Reminds me: this guy's got some good shows (inc. the often-designated-as-1966 Second Fret set, which might be/seems like prob. is '67, based on points made by some fans), also demos for Summer Lawns (these are the mp3s, but he has 'em in flacs too):
http://www.ousterhout.net/mp3/jm.html
Tons of other (gen. Joni-compatible) stuff too.

dow, Friday, 30 March 2018 19:33 (six years ago) link

it took me 20+ years to internalize Joni's love of suspensions. it was worth it

she carries a torch. two torches, actually (Joan Crawford Loves Chachi), Friday, 30 March 2018 19:46 (six years ago) link

there's definitely interesting stuff about shorter in the [wait for it i'm about to plug it again] yaffa biog

papa don't take no meth (stevie), Friday, 30 March 2018 19:48 (six years ago) link

the unresolved suspensions also give a lot of the songs a sense of shifting or uncertain tonality, so it's sort of doubly ambiguous.
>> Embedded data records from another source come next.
-- ==== Sys2Proof/Machine/Reception.lean ====
section
/-!
DEFINITION. What the attach station of a link port serves (R44, R444, R445): OP and TOKENS caravans, and the REPLY and
TOKEN_ACK that end them; and the work that every step ends with.
-/

namespace Sys2Proof.Machine

/-- A link port's operation as a record (R444): its agent is the port's, its supervisor bit, hold, cookie and wait limit
are zero, and it acquires nothing. -/
def linkRecordOf (s : State) (port fn : Nat) (h a b : Word) (data : Option Payload) (release scope : Nat) (hold : Bool)
    (opTag : BitVec 16) : OpRec where
  station := linkAttach s port
  aux := true
  initId := 0
  xtag := 0
  wide := data.isSome
  busy := false
  badCode := none
  release := BitVec.ofNat 2 release
  acquire := 0
  scope := BitVec.ofNat 3 scope
  hold := hold
  payload := data.isSome
  supervisor := false
  fnStamp := BitVec.ofNat 12 fn
  agent := BitVec.ofNat 14 (linkAgent port)
  rsv := 0
  opTag := opTag
  handle := h
  operandA := a
  operandB := b
  cookie := 0
  waitLimit := 0
  data := data.getD 0
  corrected := 0

/-- A link port's operation meets the checks of Table 2.4 but check 2, which an auxiliary agent has not (R56, R444). It counts in
neither ops_accepted nor ops_refused, which count the records of the crossbar port (DESIGN CHOICE, log entry 86: R138 does not
say whether an attach station's operations count). -/
def admitLink (s : State) (op : Opcode) (r : OpRec) (via : ReplyTo) : State :=
  let x : Adm := { admOf op r with via := via }
  match checkRefusal s op r with
  | some st => turnAway s x st
  | none => admitShare s x false

/-- The originating chip of an operation that waits for REPLY. An undefined opcode is answered PRIVILEGE. -/
def serveOp (s : State) (port : Nat) (h : Flit) (bodies : List Flit) (payload : Option (List Flit)) : State :=
  let fn := headFn h
  let tag : BitVec 16 := BitVec.ofNat 16 (headField h 48 33)
  let via : ReplyTo := .link port (headSrc h) fn tag (headField h 32 27)
  let b0 := bodies.headD 0
  let b1 := (bodies.drop 1).headD 0
  let r := linkRecordOf s port fn (b0.extractLsb' 64 64) (b0.extractLsb' 0 64) (b1.extractLsb' 64 64)
    (payload.map flitsPayload) (headRelease h) (headScope h) false tag
  match Opcode.ofCode (headField h 57 50) with
  | some op => admitLink (wakeStation s r.station) op r via
  | none => refuseAdm s { admOf .nop r with via := via } .privilege

/-- The tokens of a TOKENS caravan as the payload of a push (R266, Table 13.2). -/
def tokensPayload (bodies : List Flit) (n : Nat) : Payload :=
  let words := ((bodies.flatMap fun f => [(f.extractLsb' 64 64).toNat, (f.extractLsb' 0 64).toNat]).drop 1).take n
  payloadOf (words.flatMap (bytesLE 8))

/-- TOKENS (R445): a held Q_TOLL for the tokens first. -/
def serveTokens (s : State) (port : Nat) (h : Flit) (bodies : List Flit) : State :=
  let fn := headFn h
  let n := headField h 57 55
  let handle : Word := (bodies.headD 0).extractLsb' 64 64
  let marks : BitVec 8 := BitVec.ofNat 8 (headField h 54 48)
  let via : ReplyTo := .tokens port (headSrc h) fn (headField h 47 42) n marks (tokensPayload bodies n) handle
    (headScope h) (headRelease h) 0
  let r := linkRecordOf s port fn handle (BitVec.ofNat 64 n) 0 none (headRelease h) (headScope h) true 0
  admitLink (wakeStation s r.station) .qToll r via

/-- The push that follows a granted toll. -/
def pushLinkTokens (s : State) (port src fn bridge n : Nat) (marks : BitVec 8) (data : Payload) (handle : Word)
    (scope release : Nat) : State :=
  let via : ReplyTo := .tokens port src fn bridge n marks data handle scope release 1
  admitLink s .qPush (linkRecordOf s port fn handle 0 (BitVec.ofNat 64 (marks.toNat * 256 + n)) (some data) release scope
    false 0) via

/-- The answer of an operation that came from a link reaches its attach station (R444, R445). -/
def linkAnswered (s : State) (via : ReplyTo) (r : Rsp) : State :=
  match via with
  | .link port src fn tag bridge => sendReply s (linkAttach s port) src fn tag bridge r
  | .tokens port src fn bridge n marks data handle scope release stage =>
    if stage = 0 ∧ r.status = .ok then pushLinkTokens s port src fn bridge n marks data handle scope release
    else sendTokenAck s (linkAttach s port) src fn bridge n r.status.code
  | .port .. | .closed => s

/-- Answers to operations from links are acted on, in order. -/
def linkAnswers : Nat → State → State
  | 0, s => s
  | fuel + 1, s =>
    match s.linkWork with
    | [] => s
    | (_, via, r) :: rest => linkAnswers fuel (settle 64 (linkAnswered { s with linkWork := rest } via r))

/-- OP reaches its chip, with the OP_PAYLOAD that its kind_field announces (R426). -/
def opUnit (s : State) (p : Nat) (h : Flit) (bodies : List Flit) (payload : Option (Flit × List Flit)) : State :=
  let isSeal := headField h 57 50 == 0x34
  routeUnit s p ⟨(h, bodies) :: payload.toList, isSeal, none⟩ h fun t => serveOp t p h bodies (payload.map (·.2))

/-- An OP whose OP_PAYLOAD will not come leaves its port's buffer. -/
def dropPart (s : State) (p : Nat) : State :=
  match (linkAt s p).opPart with
  | some u => returnUnit (discardCaravans (onLink s p fun l => { l with opPart := none }) 1) p ⟨[u], headField u.1 57 50 == 0x34, none⟩
  | none => s

/-- An OP or OP_PAYLOAD is presented (R424, R426): each is accepted or discarded for itself. An OP that announces a payload
waits in its port's buffer, and the OP_PAYLOAD completes it; one that completes none is discarded (log entry 38). -/
def opPresented (s : State) (c : CaravanIn) : State :=
  let p := c.port
  if (linkAt s p).state = .absent then s
  else if !acceptable s p c then rejectCaravan s c
  else
    let t := acceptCaravan s c
    if headKind c.head = 0x20 then
      let u := dropPart t p
      if bit c.head 49 then onLink u p fun l => { l with opPart := some (c.head, c.bodies) }
      else opUnit u p c.head c.bodies none
    else match (linkAt t p).opPart with
      | some o => opUnit (onLink t p fun l => { l with opPart := none }) p o.1 o.2 (some (c.head, c.bodies))
      | none => returnCredit (discardCaravans t 1) p 0 1 0

/-- A caravan on the course arrives: at the attach station of its port, or at the home of its object, where it waits while the
object moves (R349, R422). -/
def caravanAt (s : State) (n : Nat) (out isSeal : Bool) (parts : List (Flit × List Flit)) : State :=
  if out then caravanLeaves s n isSeal parts
  else
    let c := parts.headD (0, [])
    atObject s n (nameOf (handleHi (headFn c.1) 0 0 (caravanIndex s c.1))) (.caravan out isSeal parts) fun t =>
      caravanActs t n c.1 c.2

/-- Whether a caravan that a station has sent to itself is taken at once: its object is not on the move. -/
def caravanDue (s : State) (m : Msg) : Bool :=
  m.src == m.dst && awake (station s m.dst) && match m.body with
    | .caravan out _ parts =>
      let i := caravanIndex s ((parts.headD (0, [])).1)
      out || !(leaving s m.dst i || coming s m.dst i)
    | _ => false

/-- The caravans that stations have sent to themselves are taken, in order. -/
def localCaravans : Nat → State → State
  | 0, s => s
  | fuel + 1, s =>
    match takeFirst (caravanDue s) s.course with
    | some (m, rest) => match m.body with
      | .caravan out isSeal parts => localCaravans fuel (caravanAt { s with course := rest } m.dst out isSeal parts)
      | _ => s
    | none => s

end Sys2Proof.Machine
end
Fedora Dostoyevsky (man alive), Friday, 30 March 2018 20:22 (six years ago) link

I really love discussions of the obscure feelings evoked by certain chords and cadences. My dream is that some day a music writer will reveal to me the secrets behind the rollercoaster of ambiguous emotions that is the Steely Dan "Glamor Profession" chord progression.

Mario Meatwagon (Moodles), Friday, 30 March 2018 20:26 (six years ago) link

haha, I have actually thought about that before too, there's definitely a very particular mood evoked by that song, upbeat in a drug-induced way and slightly demented

Fedora Dostoyevsky (man alive), Friday, 30 March 2018 20:31 (six years ago) link

every time i read about her use of suspended chords i think "oh yeah, of course, that's why so many joni records are bottomless"

"chords of inquiry" is the perfect name too i think bc they just sound like big question marks curving through the mix

flamenco drop (BradNelson), Friday, 30 March 2018 20:36 (six years ago) link

OTM about Glamour Profession, particularly the descending chords under the first line of the chorus.

flappy bird, Friday, 30 March 2018 20:36 (six years ago) link

To me, it's like each chord change has this little emotional up or down that I can feel but can't quite name. It's very cinematic, music as montage.

Mario Meatwagon (Moodles), Friday, 30 March 2018 20:42 (six years ago) link

I always think about how in Janie Runaway the chord that holds on the verse sounds very "almost ok," like a guy just trying to seem chill and normal and not at all perverted, but then he starts to have trouble containing his perverse excitement when the chord changes on "Who makes the traffic interesting"

Fedora Dostoyevsky (man alive), Friday, 30 March 2018 20:50 (six years ago) link

Re: "Glamor Profession"-- I've never listened to it before, but I just listened to it now

If I were to guess, I think Mr. Dan is taking the piss, deliberately creating the most obfuscation-per-chord-move as possible. Right off the top, he's suspending a G over three different possibilities for "chords that contain a G"-- this was taught to me as being called a "mediant movement"? "common tone"? but who the fuck knows-- the idea is that a G is sustained through the first chord (am7) and the second chord (g-half-diminished-7 1st inv.) and the third chord (cm)-- note that the bass is rather hilariously ascending stepwise to make this really uncomfortable collection of chords go down easier-- this is the way that Brecht writes chord progressions.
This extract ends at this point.